2019-11-04 09:40:10 UTC - Jasper Li: Halo all,

I have a question to use Pulsar SQL after doing cdc by debezium connector, it 
returns me an error as below:


```
2019-11-04T09:32:03.590Z        WARN    statement-response-2    
com.facebook.presto.server.ThrowableMapper      Request failed for 
/v1/statement/20191104_093201_00002_562v2/3
java.lang.IllegalArgumentException: Unsupported schema : {
  "name": "db.db.table",
  "schema": {
    "key": {
      "name": "Bytes",
      "schema": "",
      "type": "BYTES",
      "properties": {}
    },
    "value": {
      "name": "Bytes",
      "schema": "",
      "type": "BYTES",
      "properties": {}
    }
  },
  "properties": {
    "key.schema.name": "Bytes",
    "key.schema.properties": "{}",
    "key.schema.type": "BYTES",
    "kv.encoding.type": "INLINE",
    "value.schema.name": "Bytes",
    "value.schema.properties": "{}",
    "value.schema.type": "BYTES"
  }
}
```

Does it mean there is no way to query data from debezium cdc record by Pulsar 
SQL, unless I have transform it?

Thanks!!!!!
----
2019-11-04 09:48:12 UTC - Jasper Li: @xiaolong.ran Thank you very much!!! I am 
successful in offloading to my GCS bucket now!!! It is cool!!!
----
2019-11-04 10:09:52 UTC - Jasper Li: Halo again,

I have another question about debezium CDC in Pulsar compare with Kafka.

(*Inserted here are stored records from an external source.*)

-- ==== Sys2Proof/Machine/EngineSlot.lean ====
section
/-! DEFINITION. The meanings of the EN instructions (18, R370 to R376): commands with the checks of their blocks (R219, R220),
TLWAIT and TLRD (R373), NEXTT (R374), FLSIG and EREP (R375, R376). -/

namespace Sys2Proof.Machine

/-! ## Command blocks (Table 11.2) -/

/-- The `n`-byte field at byte `o` of a block. -/
def blkNum (b : List Byte) (o n : Nat) : Nat := leVal ((b.drop o).take n)
def blkSigned (b : List Byte) (o : Nat) : Int := signedOf 32 (blkNum b o 4)
def blkOp (b : List Byte) : Nat := blkNum b 0 1
def blkFlags (b : List Byte) : Nat := blkNum b 1 1
def blkSrcFmt (b : List Byte) : Nat := blkNum b 2 1 % 16
def blkDstFmt (b : List Byte) : Nat := blkNum b 2 1 / 16
def blkDims (b : List Byte) : Nat := blkNum b 3 1
def blkStep (b : List Byte) : Nat := blkNum b 4 2
def blkDom (b : List Byte) : Nat := blkNum b 6 1
def blkCq (b : List Byte) : Nat := blkNum b 7 1
def blkLrank (b : List Byte) : Nat := blkNum b 32 4
def blkCount (b : List Byte) (d : Nat) : Nat := blkNum b (40 + 12 * d) 4
def blkBound (b : List Byte) : Nat := blkNum b 112 8
/-- CPYH reads, or writes, a host window. -/
def blkHostSrc (b : List Byte) : Bool := blkOp b == 2 && !(blkFlags b).testBit 2
def blkHostDst (b : List Byte) : Bool := blkOp b == 2 && (blkFlags b).testBit 2

/-- The block contents, conversion and collective rules of R220, R226 and R227 that look at the block alone. -/
def blkBad (b : List Byte) (op : Nat) : Bool :=
  let coll := decide (16 ≤ op)
  let sf := blkSrcFmt b
  let df := blkDstFmt b
  let nd := blkDims b
  blkOp b != op || decide (31 < blkFlags b) || ((blkFlags b).testBit 2 && op != 2) ||
  decide (2 ^ (if blkHostSrc b then 6 else 20) ≤ blkNum b 8 4) || decide (2 ^ (if blkHostDst b then 6 else 20) ≤ blkNum b 12 4) ||
  (!blkHostSrc b && decide (2 ^ 40 ≤ blkNum b 16 8)) || (!blkHostDst b && decide (2 ^ 40 ≤ blkNum b 24 8)) ||
  blkNum b 36 4 != 0 || blkNum b 120 8 != 0 || nd == 0 || decide (6 < nd) ||
  decide ((if coll then 3 else 0) < blkDom b) || decide ((if coll then 2 else 0) < blkCq b) ||
  (if coll then blkLrank b / 65536 % 32768 != 0 else blkLrank b != 0) || decide (9 < sf) || decide (9 < df) ||
  ((sf == 5 || df == 5) && sf != df) ||
  (List.range 6).any (fun d => if d < nd then blkCount b d == 0 || decide (2 ^ 24 < blkCount b d) else blkNum b (40 + 12 * d) 12 != 0) ||
  (coll && (nd != 1 || blkNum b 44 4 != 1 || blkNum b 48 4 != 1 || decide (1 < sf) || decide (1 < df) ||
    (blkCq b != 0 && (op == 18 || blkCount b 0 % 32 != 0))))

/-- The logical rank a block names on a core (R224). -/
def blkRank (k : Core) (b : List Byte) : Nat :=
  if (blkLrank b).testBit 31 then (fld (k.dom.getD (blkDom b) 0) 0 22).toNat else blkLrank b % 65536

/-- The step of the previous command issued on the context, held or released (R220). -/
def Ctx.lastStep (c : Ctx) (tl : Nat) : Nat :=
  let released := ((c.st.contextOf c.run.id c.k.no tl).map (fun x => x.lastStep.toNat)).getD 0
  c.k.held.foldl (fun n h => match h with
    | .command t b _ => if t == tl then blkStep b else n
    | _ => n) released

/-- The feature bits a block needs. -/
def blkFeats (k : Core) (b : List Byte) : List Nat :=
  (if blkCq b != 0 then [5] else []) ++ (if blkCq b == 2 || blkSrcFmt b == 5 || blkDstFmt b == 5 then [3] else []) ++
  (if decide (16 ≤ blkOp b) && fld (k.dom.getD (blkDom b) 0) 29 3 == 4 then [7] else [])

/-- CPY, CPYH and COLL (R371): the block read at issue and held, its token register reserved. -/
def commandPlan (c : Ctx) (op token reg tl : Nat) : Plan :=
  let k := c.k
  let at_ := (k.arch.reg reg).toNat % 65536 / 128 * 128
  let b := k.scratch.bytes at_ 128
  let coll := decide (16 ≤ op)
  let bad := blkBad b op || decide (blkStep b < c.lastStep tl) ||
    (coll && (!domMember k (blkDom b) || decide (((c.fl.dom.map DomDesc.members).getD (blkDom b) 0) ≤ blkRank k b)))
  let p := physReg k.arch.rot token
  let tok : Option Nat := if token = 0 then none else some p
  { reads := [.reg reg]
    writes := [.reg token]
    bad := bad
    feats := blkFeats k b
    held := [.command tl b tok]
    imm := fun k => if token = 0 then k else { k with tokens := k.tokens ++ [(p, tl, none)] } }

/-- What a pass of TLWAIT acquires: the writes of every command of the context numbered `v` or below (R210, R373). -/
def Context.taken (x : Context) (core v : Nat) : List Acquired :=
  (x.done.filter (fun d => d.1 ≤ v)).map (fun d => ⟨core, d.2⟩)

/-- TLWAIT (R373). -/
def tlwaitPlan (c : Ctx) (tl reg : Nat) : Plan :=
  let v := c.k.arch.reg reg
  let base : Plan := { reads := [.reg reg] }
  if v = 0 then base
  else
    match c.st.contextOf c.run.id c.k.no tl with
    | none => { base with bad := true }
    | some x =>
      if decide (x.last.toNat < v.toNat) then { base with bad := true }
      else if decide (x.counter.toNat < v.toNat) then { base with wait := some (.timeline tl v) }
      else { base with imm := fun k => { k with acquired := k.acquired ++ x.taken k.no v.toNat } }

/-- The null value of R82. -/
def nullTile : W64 := 0x8000000000000000

/-- NEXTT (R374, R88, R89). -/
def nexttPlan (c : Ctx) (rd : Nat) : Plan :=
  let k := c.k
  let n := k.tileBase + k.tilesTaken
  let p := c.pend 16 .tile (.reg (physReg k.arch.rot rd)) 0 [] 0
  let base : Plan := { writes := [.reg rd] }
  if 8 ≤ k.nextts then
    { base with late := some (0x0E, BitVec.ofNat 64 k.undo.length, BitVec.ofNat 64 k.nextts) }
  else
    match k.tiles.find? (fun t => t.1 == n) with
    | some t =>
      { base with
        lands := [{ p with val := t.2 }]
        imm := fun k => { k with nextts := k.nextts + 1, tilesTaken := k.tilesTaken + 1 } }
    | none =>
      if k.nullSeen || k.handlerOf.isSome then
        { base with lands := [{ p with val := nullTile }], imm := fun k => { k with nextts := k.nextts + 1 } }
      else
        let sent := decide (n < k.tileCount + k.tileReq.length)
        { base with
          lands := [{ p with need := .tile n }]
          imm := fun k => { k with
            nextts := k.nextts + 1
            tilesTaken := k.tilesTaken + 1
            tileReq := if sent then k.tileReq else k.tileReq ++ [⟨k.vc, none⟩] } }

/-! ## Plans and meanings -/

/-- Plan of CPY (R371, R372). -/
def planCpy (t : BitVec 6) (b : BitVec 6) (l : BitVec 4) (c : Ctx) : Plan :=
  commandPlan c 1 t.toNat b.toNat l.toNat

/-- CPY by itself. -/
def execCpy (t : BitVec 6) (b : BitVec 6) (l : BitVec 4) (s : State) : Out := issueAlone 6 false (encode (.cpy t b l)) (planCpy t b l) s

/-- Plan of CPYH (R371, R372). -/
def planCpyh (t : BitVec 6) (b : BitVec 6) (l : BitVec 4) (c : Ctx) : Plan :=
  commandPlan c 2 t.toNat b.toNat l.toNat

/-- CPYH by itself. -/
def execCpyh (t : BitVec 6) (b : BitVec 6) (l : BitVec 4) (s : State) : Out := issueAlone 6 false (encode (.cpyh t b l)) (planCpyh t b l) s

/-- Plan of COLL.allred (R371, R372). -/
def planCollAllred (t : BitVec 6) (b : BitVec 6) (l : BitVec 4) (c : Ctx) : Plan :=
  commandPlan c 16 t.toNat b.toNat l.toNat

/-- COLL.allred by itself. -/
def execCollAllred (t : BitVec 6) (b : BitVec 6) (l : BitVec 4) (s : State) : Out :=
  issueAlone 6 false (encode (.collAllred t b l)) (planCollAllred t b l) s

/-- Plan of COLL.rdscat (R371, R372). -/
def planCollRdscat (t : BitVec 6) (b : BitVec 6) (l : BitVec 4) (c : Ctx) : Plan :=
  commandPlan c 17 t.toNat b.toNat l.toNat

/-- COLL.rdscat by itself. -/
def execCollRdscat (t : BitVec 6) (b : BitVec 6) (l : BitVec 4) (s : State) : Out :=
  issueAlone 6 false (encode (.collRdscat t b l)) (planCollRdscat t b l) s

/-- Plan of COLL.allgth (R371, R372). -/
def planCollAllgth (t : BitVec 6) (b : BitVec 6) (l : BitVec 4) (c : Ctx) : Plan :=
  commandPlan c 18 t.toNat b.toNat l.toNat

/-- COLL.allgth by itself. -/
def execCollAllgth (t : BitVec 6) (b : BitVec 6) (l : BitVec 4) (s : State) : Out :=
  issueAlone 6 false (encode (.collAllgth t b l)) (planCollAllgth t b l) s

/-- Plan of TLWAIT (R373). -/
def planTlwait (a : BitVec 6) (l : BitVec 4) (c : Ctx) : Plan :=
  tlwaitPlan c l.toNat a.toNat

/-- TLWAIT by itself. -/
def execTlwait (a : BitVec 6) (l : BitVec 4) (s : State) : Out := issueAlone 6 false (encode (.tlwait a l)) (planTlwait a l) s

/-- Plan of TLRD (R373). -/
def planTlrd (d : BitVec 6) (l : BitVec 4) (c : Ctx) : Plan :=
  let v := ((c.st.contextOf c.run.id c.k.no l.toNat).map Context.counter).getD 0
  aluPlan [] d.toNat v

/-- TLRD by itself. -/
def execTlrd (d : BitVec 6) (l : BitVec 4) (s : State) : Out := issueAlone 6 false (encode (.tlrd d l)) (planTlrd d l) s

/-- Plan of NEXTT (R374). -/
def planNextt (d : BitVec 6) (c : Ctx) : Plan :=
  nexttPlan c d.toNat

/-- NEXTT by itself. -/
def execNextt (d : BitVec 6) (s : State) : Out := issueAlone 6 false (encode (.nextt d)) (planNextt d) s

/-- Plan of FLSIG (R375). -/
def planFlsig (v : BitVec 6) (o : BitVec 2) (w : BitVec 6) (c : Ctx) : Plan :=
  { reads := [.reg v.toNat], held := [.flsig o.toNat w.toNat ((c.k.arch.reg v.toNat).setWidth 32)] }

/-- FLSIG by itself. -/
def execFlsig (v : BitVec 6) (o : BitVec 2) (w : BitVec 6) (s : State) : Out :=
  issueAlone 6 false (encode (.flsig v o w)) (planFlsig v o w) s

/-- Plan of EREP (R376). -/
def planErep (v : BitVec 6) (c_ : BitVec 8) (c : Ctx) : Plan :=
  { reads := [.reg v.toNat], held := [.report c_ ((c.k.arch.reg v.toNat).setWidth 32)] }

/-- EREP by itself. -/
def execErep (v : BitVec 6) (c_ : BitVec 8) (s : State) : Out := issueAlone 6 false (encode (.erep v c_)) (planErep v c_) s

end Sys2Proof.Machine
end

Since 
I am moving from Kafka to Pulsar, I have used debezium to do cdc and get change 
log from mysql, but, I have used  
```transforms.unwrap.type=io.debezium.transforms.UnwrapFromEnvelope``` and 
```key.converter=io.confluent.connect.avro.AvroConverter/value.converter=io.confluent.connect.avro.AvroConverter```
 in Kafka connect, but I cannot use them in Pulsar IO directly, is it possible 
to apply them in Pulsar IO?

Thanks again!!!
----
2019-11-04 10:56:12 UTC - Kabeer Ahmed: @tuteng Thank you for tagging @yijie
----
2019-11-04 11:10:32 UTC - Sijie Guo: @Jasper Li:

for your first question, I think PrestoSQL doesn’t support key/value schema 
yet. @Penghui Li was looking into adding that support.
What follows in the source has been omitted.